/-! `State.setRun` -/
@[simp] theorem State.setRun_cfg (r : Run) : (s.setRun r).cfg = s.cfg := rfl
@[simp] theorem State.setRun_regs (r : Run) : (s.setRun r).regs = s.regs := rfl
@[simp] theorem State.setRun_pc (r : Run) : (s.setRun r).pc = s.pc := rfl
@[simp] theorem State.setRun_sreg (r : Run) : (s.setRun r).sreg = s.sreg := rfl
@[simp] theorem State.setRun_sp (r : Run) : (s.setRun r).sp = s.sp := rfl
@[simp] theorem State.setRun_rampX (r : Run) : (s.setRun r).rampX = s.rampX := rfl
@[simp] theorem State.setRun_rampY (r : Run) : (s.setRun r).rampY = s.rampY := rfl
@[simp] theorem State.setRun_rampZ (r : Run) : (s.setRun r).rampZ = s.rampZ := rfl
@[simp] theorem State.setRun_rampD (r : Run) : (s.setRun r).rampD = s.rampD := rfl
@[simp] theorem State.setRun_eind (r : Run) : (s.setRun r).eind = s.eind := rfl
@[simp] theorem State.setRun_data (r : Run) : (s.setRun r).data = s.data := rfl
@[simp] theorem State.setRun_prog (r : Run) : (s.setRun r).prog = s.prog := rfl
@[simp] theorem State.setRun_irqInhibit (r : Run) : (s.setRun r).irqInhibit = s.irqInhibit := rfl
@[simp] theorem State.setRun_run (r : Run) : (s.setRun r).run = r := rfl
@[simp] theorem State.setRun_spmBuffer (r : Run) : (s.setRun r).spmBuffer = s.spmBuffer := rfl
@[simp] theorem State.setRun_lockBitSet (r : Run) : (s.setRun r).lockBitSet = s.lockBitSet := rfl
@[simp] theorem State.setRun_jtagenProgrammed (r : Run) : (s.setRun r).jtagenProgrammed = s.jtagenProgrammed := rfl
@[simp] theorem State.setRun_ocdenProgrammed (r : Run) : (s.setRun r).ocdenProgrammed = s.ocdenProgrammed := rfl
@[simp] theorem State.setRun_sleepEnabled (r : Run) : (s.setRun r).sleepEnabled = s.sleepEnabled := rfl
@[simp] theorem State.setRun_irqPending (r : Run) : (s.setRun r).irqPending = s.irqPending := rfl
@[simp] theorem State.setRun_events (r : Run) : (s.setRun r).events = s.events := rfl
@[simp] theorem State.setRun_draws (r : Run) : (s.setRun r).draws = s.draws := rfl
@[simp] theorem State.setRun_reg (r : Run) (i : Reg) : (s.setRun r).reg i = s.reg i := rfl
@[simp] theorem State.setRun_flag (r : Run) (f : Flag) : (s.setRun r).flag f = s.flag f := rfl
@[simp] theorem State.setRun_pair (r : Run) (lo : Reg) : (s.setRun r).pair lo = s.pair lo := rfl
@[simp] theorem State.setRun_ramp (r : Run) (q : Ptr) : (s.setRun r).ramp q = s.ramp q := rfl
@[simp] theorem State.setRun_sram (r : Run) (a : Nat) : (s.setRun r).sram a = s.sram a := rfl
@[simp] theorem State.setRun_progCell (r : Run) (n : Nat) : (s.setRun r).progCell n = s.progCell n := rfl
@[simp] theorem State.setRun_progWord (r : Run) (a : Nat) : (s.setRun r).progWord a = s.progWord a := rfl

/-! `State.setData` -/
@[simp] theorem State.setData_cfg (m : Memory) : (s.setData m).cfg = s.cfg := rfl
@[simp] theorem State.setData_regs (m : Memory) : (s.setData m).regs = s.regs := rfl
@[simp] theorem State.setData_pc (m : Memory) : (s.setData m).pc = s.pc := rfl
@[simp] theorem State.setData_sreg (m : Memory) : (s.setData m).sreg = s.sreg := rfl
@[simp] theorem State.setData_sp (m : Memory) : (s.setData m).sp = s.sp := rfl
@[simp] theorem State.setData_rampX (m : Memory) : (s.setData m).rampX = s.rampX := rfl
@[simp] theorem State.setData_rampY (m : Memory) : (s.setData m).rampY = s.rampY := rfl
@[simp] theorem State.setData_rampZ (m : Memory) : (s.setData m).rampZ = s.rampZ := rfl
@[simp] theorem State.setData_rampD (m : Memory) : (s.setData m).rampD = s.rampD := rfl
@[simp] theorem State.setData_eind (m : Memory) : (s.setData m).eind = s.eind := rfl
@[simp] theorem State.setData_data (m : Memory) : (s.setData m).data = m := rfl
@[simp] theorem State.setData_prog (m : Memory) : (s.setData m).prog = s.prog := rfl
@[simp] theorem State.setData_irqInhibit (m : Memory) : (s.setData m).irqInhibit = s.irqInhibit := rfl
@[simp] theorem State.setData_run (m : Memory) : (s.setData m).run = s.run := rfl
@[simp] theorem State.setData_spmBuffer (m : Memory) : (s.setData m).spmBuffer = s.spmBuffer := rfl
@[simp] theorem State.setData_lockBitSet (m : Memory) : (s.setData m).lockBitSet = s.lockBitSet := rfl
@[simp] theorem State.setData_jtagenProgrammed (m : Memory) : (s.setData m).jtagenProgrammed = s.jtagenProgrammed := rfl
@[simp] theorem State.setData_ocdenProgrammed (m : Memory) : (s.setData m).ocdenProgrammed = s.ocdenProgrammed := rfl
@[simp] theorem State.setData_sleepEnabled (m : Memory) : (s.setData m).sleepEnabled = s.sleepEnabled := rfl
@[simp] theorem State.setData_irqPending (m : Memory) : (s.setData m).irqPending = s.irqPending := rfl
@[simp] theorem State.setData_events (m : Memory) : (s.setData m).events = s.events := rfl
@[simp] theorem State.setData_draws (m : Memory) : (s.setData m).draws = s.draws := rfl
@[simp] theorem State.setData_reg (m : Memory) (i : Reg) : (s.setData m).reg i = s.reg i := rfl
@[simp] theorem State.setData_flag (m : Memory) (f : Flag) : (s.setData m).flag f = s.flag f := rfl
@[simp] theorem State.setData_pair (m : Memory) (lo : Reg) : (s.setData m).pair lo = s.pair lo := rfl
@[simp] theorem State.setData_ramp (m : Memory) (q : Ptr) : (s.setData m).ramp q = s.ramp q := rfl
@[simp] theorem State.setData_progCell (m : Memory) (n : Nat) : (s.setData m).progCell n = s.progCell n := rfl
@[simp] theorem State.setData_progWord (m : Memory) (a : Nat) : (s.setData m).progWord a = s.progWord a := rfl

/-! `State.setProg` -/
@[simp] theorem State.setProg_cfg (m : Memory) : (s.setProg m).cfg = s.cfg := rfl
@[simp] theorem State.setProg_regs (m : Memory) : (s.setProg m).regs = s.regs := rfl
@[simp] theorem State.setProg_pc (m : Memory) : (s.setProg m).pc = s.pc := rfl
@[simp] theorem State.setProg_sreg (m : Memory) : (s.setProg m).sreg = s.sreg := rfl
@[simp] theorem State.setProg_sp (m : Memory) : (s.setProg m).sp = s.sp := rfl
@[simp] theorem State.setProg_rampX (m : Memory) : (s.setProg m).rampX = s.rampX := rfl
@[simp] theorem State.setProg_rampY (m : Memory) : (s.setProg m).rampY = s.rampY := rfl
@[simp] theorem State.setProg_rampZ (m : Memory) : (s.setProg m).rampZ = s.rampZ := rfl
@[simp] theorem State.setProg_rampD (m : Memory) : (s.setProg m).rampD = s.rampD := rfl
@[simp] theorem State.setProg_eind (m : Memory) : (s.setProg m).eind = s.eind := rfl
@[simp] theorem State.setProg_data (m : Memory) : (s.setProg m).data = s.data := rfl
@[simp] theorem State.setProg_prog (m : Memory) : (s.setProg m).prog = m := rfl
@[simp] theorem State.setProg_irqInhibit (m : Memory) : (s.setProg m).irqInhibit = s.irqInhibit := rfl
@[simp] theorem State.setProg_run (m : Memory) : (s.setProg m).run = s.run := rfl
@[simp] theorem State.setProg_spmBuffer (m : Memory) : (s.setProg m).spmBuffer = s.spmBuffer := rfl
@[simp] theorem State.setProg_lockBitSet (m : Memory) : (s.setProg m).lockBitSet = s.lockBitSet := rfl
@[simp] theorem State.setProg_jtagenProgrammed (m : Memory) : (s.setProg m).jtagenProgrammed = s.jtagenProgrammed := rfl
@[simp] theorem State.setProg_ocdenProgrammed (m : Memory) : (s.setProg m).ocdenProgrammed = s.ocdenProgrammed := rfl
@[simp] theorem State.setProg_sleepEnabled (m : Memory) : (s.setProg m).sleepEnabled = s.sleepEnabled := rfl
@[simp] theorem State.setProg_irqPending (m : Memory) : (s.setProg m).irqPending = s.irqPending := rfl
@[simp] theorem State.setProg_events (m : Memory) : (s.setProg m).events = s.events := rfl
@[simp] theorem State.setProg_draws (m : Memory) : (s.setProg m).draws = s.draws := rfl
@[simp] theorem State.setProg_reg (m : Memory) (i : Reg) : (s.setProg m).reg i = s.reg i := rfl
@[simp] theorem State.setProg_flag (m : Memory) (f : Flag) : (s.setProg m).flag f = s.flag f := rfl
@[simp] theorem State.setProg_pair (m : Memory) (lo : Reg) : (s.setProg m).pair lo = s.pair lo := rfl
@[simp] theorem State.setProg_ramp (m : Memory) (q : Ptr) : (s.setProg m).ramp q = s.ramp q := rfl
@[simp] theorem State.setProg_sram (m : Memory) (a : Nat) : (s.setProg m).sram a = s.sram a := rfl

/-! `State.setIrqPending` -/
@[simp] theorem State.setIrqPending_cfg (l : List Nat) : (s.setIrqPending l).cfg = s.cfg := rfl
@[simp] theorem State.setIrqPending_regs (l : List Nat) : (s.setIrqPending l).regs = s.regs := rfl
@[simp] theorem State.setIrqPending_pc (l : List Nat) : (s.setIrqPending l).pc = s.pc := rfl
@[simp] theorem State.setIrqPending_sreg (l : List Nat) : (s.setIrqPending l).sreg = s.sreg := rfl
@[simp] theorem State.setIrqPending_sp (l : List Nat) : (s.setIrqPending l).sp = s.sp := rfl
@[simp] theorem State.setIrqPending_rampX (l : List Nat) : (s.setIrqPending l).rampX = s.rampX := rfl
@[simp] theorem State.setIrqPending_rampY (l : List Nat) : (s.setIrqPending l).rampY = s.rampY := rfl
@[simp] theorem State.setIrqPending_rampZ (l : List Nat) : (s.setIrqPending l).rampZ = s.rampZ := rfl
@[simp] theorem State.setIrqPending_rampD (l : List Nat) : (s.setIrqPending l).rampD = s.rampD := rfl
@[simp] theorem State.setIrqPending_eind (l : List Nat) : (s.setIrqPending l).eind = s.eind := rfl
@[simp] theorem State.setIrqPending_data (l : List Nat) : (s.setIrqPending l).data = s.data := rfl
@[simp] theorem State.setIrqPending_prog (l : List Nat) : (s.setIrqPending l).prog = s.prog := rfl
@[simp] theorem State.setIrqPending_irqInhibit (l : List Nat) : (s.setIrqPending l).irqInhibit = s.irqInhibit := rfl
@[simp] theorem State.setIrqPending_run (l : List Nat) : (s.setIrqPending l).run = s.run := rfl
@[simp] theorem State.setIrqPending_spmBuffer (l : List Nat) : (s.setIrqPending l).spmBuffer = s.spmBuffer := rfl
@[simp] theorem State.setIrqPending_lockBitSet (l : List Nat) : (s.setIrqPending l).lockBitSet = s.lockBitSet := rfl
@[simp] theorem State.setIrqPending_jtagenProgrammed (l : List Nat) : (s.setIrqPending l).jtagenProgrammed = s.jtagenProgrammed := rfl
@[simp] theorem State.setIrqPending_ocdenProgrammed (l : List Nat) : (s.setIrqPending l).ocdenProgrammed = s.ocdenProgrammed := rfl
@[simp] theorem State.setIrqPending_sleepEnabled (l : List Nat) : (s.setIrqPending l).sleepEnabled = s.sleepEnabled := rfl
@[simp] theorem State.setIrqPending_irqPending (l : List Nat) : (s.setIrqPending l).irqPending = l := rfl
@[simp] theorem State.setIrqPending_events (l : List Nat) : (s.setIrqPending l).events = s.events := rfl
@[simp] theorem State.setIrqPending_draws (l : List Nat) : (s.setIrqPending l).draws = s.draws := rfl
@[simp] theorem State.setIrqPending_reg (l : List Nat) (i : Reg) : (s.setIrqPending l).reg i = s.reg i := rfl
@[simp] theorem State.setIrqPending_flag (l : List Nat) (f : Flag) : (s.setIrqPending l).flag f = s.flag f := rfl
@[simp] theorem State.setIrqPending_pair (l : List Nat) (lo : Reg) : (s.setIrqPending l).pair lo = s.pair lo := rfl
@[simp] theorem State.setIrqPending_ramp (l : List Nat) (q : Ptr) : (s.setIrqPending l).ramp q = s.ramp q := rfl
@[simp] theorem State.setIrqPending_sram (l : List Nat) (a : Nat) : (s.setIrqPending l).sram a = s.sram a := rfl
@[simp] theorem State.setIrqPending_progCell (l : List Nat) (n : Nat) : (s.setIrqPending l).progCell n = s.progCell n := rfl
@[simp] theorem State.setIrqPending_progWord (l : List Nat) (a : Nat) : (s.setIrqPending l).progWord a = s.progWord a := rfl

/-! `State.record` -/
@[simp] theorem State.record_cfg (e : PlatformEvent) : (s.record e).cfg = s.cfg := rfl
@[simp] theorem State.record_regs (e : PlatformEvent) : (s.record e).regs = s.regs := rfl
@[simp] theorem State.record_pc (e : PlatformEvent) : (s.record e).pc = s.pc := rfl
@[simp] theorem State.record_sreg (e : PlatformEvent) : (s.record e).sreg = s.sreg := rfl
@[simp] theorem State.record_sp (e : PlatformEvent) : (s.record e).sp = s.sp := rfl
@[simp] theorem State.record_rampX (e : PlatformEvent) : (s.record e).rampX = s.rampX := rfl
@[simp] theorem State.record_rampY (e : PlatformEvent) : (s.record e).rampY = s.rampY := rfl
@[simp] theorem State.record_rampZ (e : PlatformEvent) : (s.record e).rampZ = s.rampZ := rfl
@[simp] theorem State.record_rampD (e : PlatformEvent) : (s.record e).rampD = s.rampD := rfl
@[simp] theorem State.record_eind (e : PlatformEvent) : (s.record e).eind = s.eind := rfl
@[simp] theorem State.record_data (e : PlatformEvent) : (s.record e).data = s.data := rfl
@[simp] theorem State.record_prog (e : PlatformEvent) : (s.record e).prog = s.prog := rfl
@[simp] theorem State.record_irqInhibit (e : PlatformEvent) : (s.record e).irqInhibit = s.irqInhibit := rfl
@[simp] theorem State.record_run (e : PlatformEvent) : (s.record e).run = s.run := rfl
@[simp] theorem State.record_spmBuffer (e : PlatformEvent) : (s.record e).spmBuffer = s.spmBuffer := rfl
@[simp] theorem State.record_lockBitSet (e : PlatformEvent) : (s.record e).lockBitSet = s.lockBitSet := rfl
@[simp] theorem State.record_jtagenProgrammed (e : PlatformEvent) : (s.record e).jtagenProgrammed = s.jtagenProgrammed := rfl
@[simp] theorem State.record_ocdenProgrammed (e : PlatformEvent) : (s.record e).ocdenProgrammed = s.ocdenProgrammed := rfl
@[simp] theorem State.record_sleepEnabled (e : PlatformEvent) : (s.record e).sleepEnabled = s.sleepEnabled := rfl
@[simp] theorem State.record_irqPending (e : PlatformEvent) : (s.record e).irqPending = s.irqPending := rfl
@[simp] theorem State.record_events (e : PlatformEvent) : (s.record e).events = e :: s.events := rfl
@[simp] theorem State.record_draws (e : PlatformEvent) : (s.record e).draws = s.draws := rfl
@[simp] theorem State.record_reg (e : PlatformEvent) (i : Reg) : (s.record e).reg i = s.reg i := rfl
@[simp] theorem State.record_flag (e : PlatformEvent) (f : Flag) : (s.record e).flag f = s.flag f := rfl
@[simp] theorem State.record_pair (e : PlatformEvent) (lo : Reg) : (s.record e).pair lo = s.pair lo := rfl
@[simp] theorem State.record_ramp (e : PlatformEvent) (q : Ptr) : (s.record e).ramp q = s.ramp q := rfl
@[simp] theorem State.record_sram (e : PlatformEvent) (a : Nat) : (s.record e).sram a = s.sram a := rfl
@[simp] theorem State.record_progCell (e : PlatformEvent) (n : Nat) : (s.record e).progCell n = s.progCell n := rfl
@[simp] theorem State.record_progWord (e : PlatformEvent) (a : Nat) : (s.record e).progWord a = s.progWord a := rfl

- TASK TO CARRY OUT: Starting at the line that has "(s.setData m).sreg = s.sreg := rfl" and ending at the line that has "(s.setData m).spmBuffer = s.spmBuffer := rfl", please write out the lines above exactly, leaving out all others.

- ANSWER SPACE:
@[simp] theorem State.setData_sreg (m : Memory) : (s.setData m).sreg = s.sreg := rfl
@[simp] theorem State.setData_sp (m : Memory) : (s.setData m).sp = s.sp := rfl
@[simp] theorem State.setData_rampX (m : Memory) : (s.setData m).rampX = s.rampX := rfl
@[simp] theorem State.setData_rampY (m : Memory) : (s.setData m).rampY = s.rampY := rfl
@[simp] theorem State.setData_rampZ (m : Memory) : (s.setData m).rampZ = s.rampZ := rfl
@[simp] theorem State.setData_rampD (m : Memory) : (s.setData m).rampD = s.rampD := rfl
@[simp] theorem State.setData_eind (m : Memory) : (s.setData m).eind = s.eind := rfl
@[simp] theorem State.setData_data (m : Memory) : (s.setData m).data = m := rfl
@[simp] theorem State.setData_prog (m : Memory) : (s.setData m).prog = s.prog := rfl
@[simp] theorem State.setData_irqInhibit (m : Memory) : (s.setData m).irqInhibit = s.irqInhibit := rfl
@[simp] theorem State.setData_run (m : Memory) : (s.setData m).run = s.run := rfl
@[simp] theorem State.setData_spmBuffer (m : Memory) : (s.setData m).spmBuffer = s.spmBuffer := rfl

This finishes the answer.